## ABOUT THIS EXERCISE
Only one stretch of the data below is needed. Output the lines from the one with "t.dev.mem.num (v.place r" up to and including the one with "let fits (r", exactly as they stand.

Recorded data
>>>
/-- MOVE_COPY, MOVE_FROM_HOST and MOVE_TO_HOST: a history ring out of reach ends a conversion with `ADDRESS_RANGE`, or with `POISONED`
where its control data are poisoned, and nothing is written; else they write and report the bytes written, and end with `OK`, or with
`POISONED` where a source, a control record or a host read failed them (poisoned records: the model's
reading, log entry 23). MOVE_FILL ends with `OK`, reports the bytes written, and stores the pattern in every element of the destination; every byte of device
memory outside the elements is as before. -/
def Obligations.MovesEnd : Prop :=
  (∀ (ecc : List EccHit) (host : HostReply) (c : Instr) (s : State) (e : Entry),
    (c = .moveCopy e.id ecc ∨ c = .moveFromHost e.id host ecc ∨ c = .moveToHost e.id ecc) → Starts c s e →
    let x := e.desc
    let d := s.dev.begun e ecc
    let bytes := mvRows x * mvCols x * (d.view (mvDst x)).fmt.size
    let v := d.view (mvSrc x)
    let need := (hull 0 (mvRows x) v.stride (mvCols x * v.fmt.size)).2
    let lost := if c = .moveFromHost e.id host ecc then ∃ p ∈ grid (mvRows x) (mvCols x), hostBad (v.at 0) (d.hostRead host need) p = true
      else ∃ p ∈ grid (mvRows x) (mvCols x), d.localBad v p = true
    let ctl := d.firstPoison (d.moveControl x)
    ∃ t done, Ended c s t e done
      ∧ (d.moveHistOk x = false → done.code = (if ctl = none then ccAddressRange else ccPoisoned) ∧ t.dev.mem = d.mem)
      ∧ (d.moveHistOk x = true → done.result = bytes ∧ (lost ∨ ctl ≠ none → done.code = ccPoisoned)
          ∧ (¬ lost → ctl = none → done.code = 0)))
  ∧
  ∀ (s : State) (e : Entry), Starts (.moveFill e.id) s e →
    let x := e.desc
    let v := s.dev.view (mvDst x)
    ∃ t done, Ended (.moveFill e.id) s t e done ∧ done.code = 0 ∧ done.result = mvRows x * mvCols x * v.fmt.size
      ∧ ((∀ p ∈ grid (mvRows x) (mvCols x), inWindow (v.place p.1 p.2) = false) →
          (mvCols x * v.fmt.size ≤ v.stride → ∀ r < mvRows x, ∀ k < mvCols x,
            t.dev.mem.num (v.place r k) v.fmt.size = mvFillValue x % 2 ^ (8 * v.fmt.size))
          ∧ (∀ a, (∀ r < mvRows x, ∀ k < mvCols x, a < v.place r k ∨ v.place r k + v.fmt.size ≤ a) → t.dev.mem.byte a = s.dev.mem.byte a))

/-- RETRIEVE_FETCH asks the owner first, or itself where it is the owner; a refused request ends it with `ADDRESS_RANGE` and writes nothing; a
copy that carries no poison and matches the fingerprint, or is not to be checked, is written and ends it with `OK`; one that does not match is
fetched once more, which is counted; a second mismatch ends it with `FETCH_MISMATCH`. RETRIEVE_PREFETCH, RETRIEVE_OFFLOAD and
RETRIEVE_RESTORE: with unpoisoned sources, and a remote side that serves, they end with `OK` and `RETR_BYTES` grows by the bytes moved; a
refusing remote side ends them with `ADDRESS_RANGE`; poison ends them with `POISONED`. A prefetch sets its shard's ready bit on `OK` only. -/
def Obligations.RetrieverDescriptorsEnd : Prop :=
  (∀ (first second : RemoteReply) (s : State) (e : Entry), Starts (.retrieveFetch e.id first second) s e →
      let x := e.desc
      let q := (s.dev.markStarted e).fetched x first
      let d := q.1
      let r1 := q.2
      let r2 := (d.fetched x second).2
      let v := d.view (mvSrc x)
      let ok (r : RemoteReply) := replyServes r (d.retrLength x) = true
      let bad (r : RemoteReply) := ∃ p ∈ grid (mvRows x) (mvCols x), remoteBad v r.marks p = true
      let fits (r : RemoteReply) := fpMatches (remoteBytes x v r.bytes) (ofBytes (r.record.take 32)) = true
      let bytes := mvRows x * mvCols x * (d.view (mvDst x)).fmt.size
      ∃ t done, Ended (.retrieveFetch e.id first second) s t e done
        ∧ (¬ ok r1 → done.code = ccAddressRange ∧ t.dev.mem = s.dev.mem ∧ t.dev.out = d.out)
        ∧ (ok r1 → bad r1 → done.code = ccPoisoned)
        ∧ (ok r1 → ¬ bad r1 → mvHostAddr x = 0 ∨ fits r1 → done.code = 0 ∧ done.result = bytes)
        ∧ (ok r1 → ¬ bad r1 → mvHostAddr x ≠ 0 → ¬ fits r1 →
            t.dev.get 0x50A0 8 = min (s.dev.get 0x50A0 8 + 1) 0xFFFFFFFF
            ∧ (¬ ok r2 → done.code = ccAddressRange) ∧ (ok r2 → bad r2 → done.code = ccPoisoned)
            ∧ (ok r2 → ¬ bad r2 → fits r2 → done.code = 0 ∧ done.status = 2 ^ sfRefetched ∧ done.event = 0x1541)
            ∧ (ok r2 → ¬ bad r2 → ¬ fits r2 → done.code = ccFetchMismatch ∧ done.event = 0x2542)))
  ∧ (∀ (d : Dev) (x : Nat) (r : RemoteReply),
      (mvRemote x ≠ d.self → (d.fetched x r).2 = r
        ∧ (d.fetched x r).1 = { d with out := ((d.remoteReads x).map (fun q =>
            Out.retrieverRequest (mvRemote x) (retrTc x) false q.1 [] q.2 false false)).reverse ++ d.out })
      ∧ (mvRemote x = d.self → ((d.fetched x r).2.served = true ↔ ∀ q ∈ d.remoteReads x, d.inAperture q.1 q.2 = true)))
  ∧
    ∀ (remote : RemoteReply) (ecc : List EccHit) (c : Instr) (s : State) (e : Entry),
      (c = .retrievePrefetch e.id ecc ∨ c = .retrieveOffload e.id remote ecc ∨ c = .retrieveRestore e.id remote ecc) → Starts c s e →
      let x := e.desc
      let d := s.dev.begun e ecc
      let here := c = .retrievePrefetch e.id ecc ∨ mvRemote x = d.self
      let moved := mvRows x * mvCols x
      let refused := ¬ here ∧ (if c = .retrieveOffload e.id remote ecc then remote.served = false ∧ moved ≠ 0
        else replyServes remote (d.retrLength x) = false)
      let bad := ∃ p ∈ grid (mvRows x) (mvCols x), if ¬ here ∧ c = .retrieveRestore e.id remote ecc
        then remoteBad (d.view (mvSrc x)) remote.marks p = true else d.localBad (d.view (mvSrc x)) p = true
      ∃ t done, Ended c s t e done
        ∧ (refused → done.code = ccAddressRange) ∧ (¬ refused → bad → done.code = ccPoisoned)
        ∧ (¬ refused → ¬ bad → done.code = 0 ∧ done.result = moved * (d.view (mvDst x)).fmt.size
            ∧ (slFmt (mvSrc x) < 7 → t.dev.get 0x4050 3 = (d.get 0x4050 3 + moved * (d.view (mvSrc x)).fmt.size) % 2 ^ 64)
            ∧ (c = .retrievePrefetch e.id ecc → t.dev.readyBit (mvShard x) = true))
<<<
## SOLUTION TO THIS PROBLEM
            t.dev.mem.num (v.place r k) v.fmt.size = mvFillValue x % 2 ^ (8 * v.fmt.size))
          ∧ (∀ a, (∀ r < mvRows x, ∀ k < mvCols x, a < v.place r k ∨ v.place r k + v.fmt.size ≤ a) → t.dev.mem.byte a = s.dev.mem.byte a))

/-- RETRIEVE_FETCH asks the owner first, or itself where it is the owner; a refused request ends it with `ADDRESS_RANGE` and writes nothing; a
copy that carries no poison and matches the fingerprint, or is not to be checked, is written and ends it with `OK`; one that does not match is
fetched once more, which is counted; a second mismatch ends it with `FETCH_MISMATCH`. RETRIEVE_PREFETCH, RETRIEVE_OFFLOAD and
RETRIEVE_RESTORE: with unpoisoned sources, and a remote side that serves, they end with `OK` and `RETR_BYTES` grows by the bytes moved; a
refusing remote side ends them with `ADDRESS_RANGE`; poison ends them with `POISONED`. A prefetch sets its shard's ready bit on `OK` only. -/
def Obligations.RetrieverDescriptorsEnd : Prop :=
  (∀ (first second : RemoteReply) (s : State) (e : Entry), Starts (.retrieveFetch e.id first second) s e →
      let x := e.desc
      let q := (s.dev.markStarted e).fetched x first
      let d := q.1
      let r1 := q.2
      let r2 := (d.fetched x second).2
      let v := d.view (mvSrc x)
      let ok (r : RemoteReply) := replyServes r (d.retrLength x) = true
      let bad (r : RemoteReply) := ∃ p ∈ grid (mvRows x) (mvCols x), remoteBad v r.marks p = true
      let fits (r : RemoteReply) := fpMatches (remoteBytes x v r.bytes) (ofBytes (r.record.take 32)) = true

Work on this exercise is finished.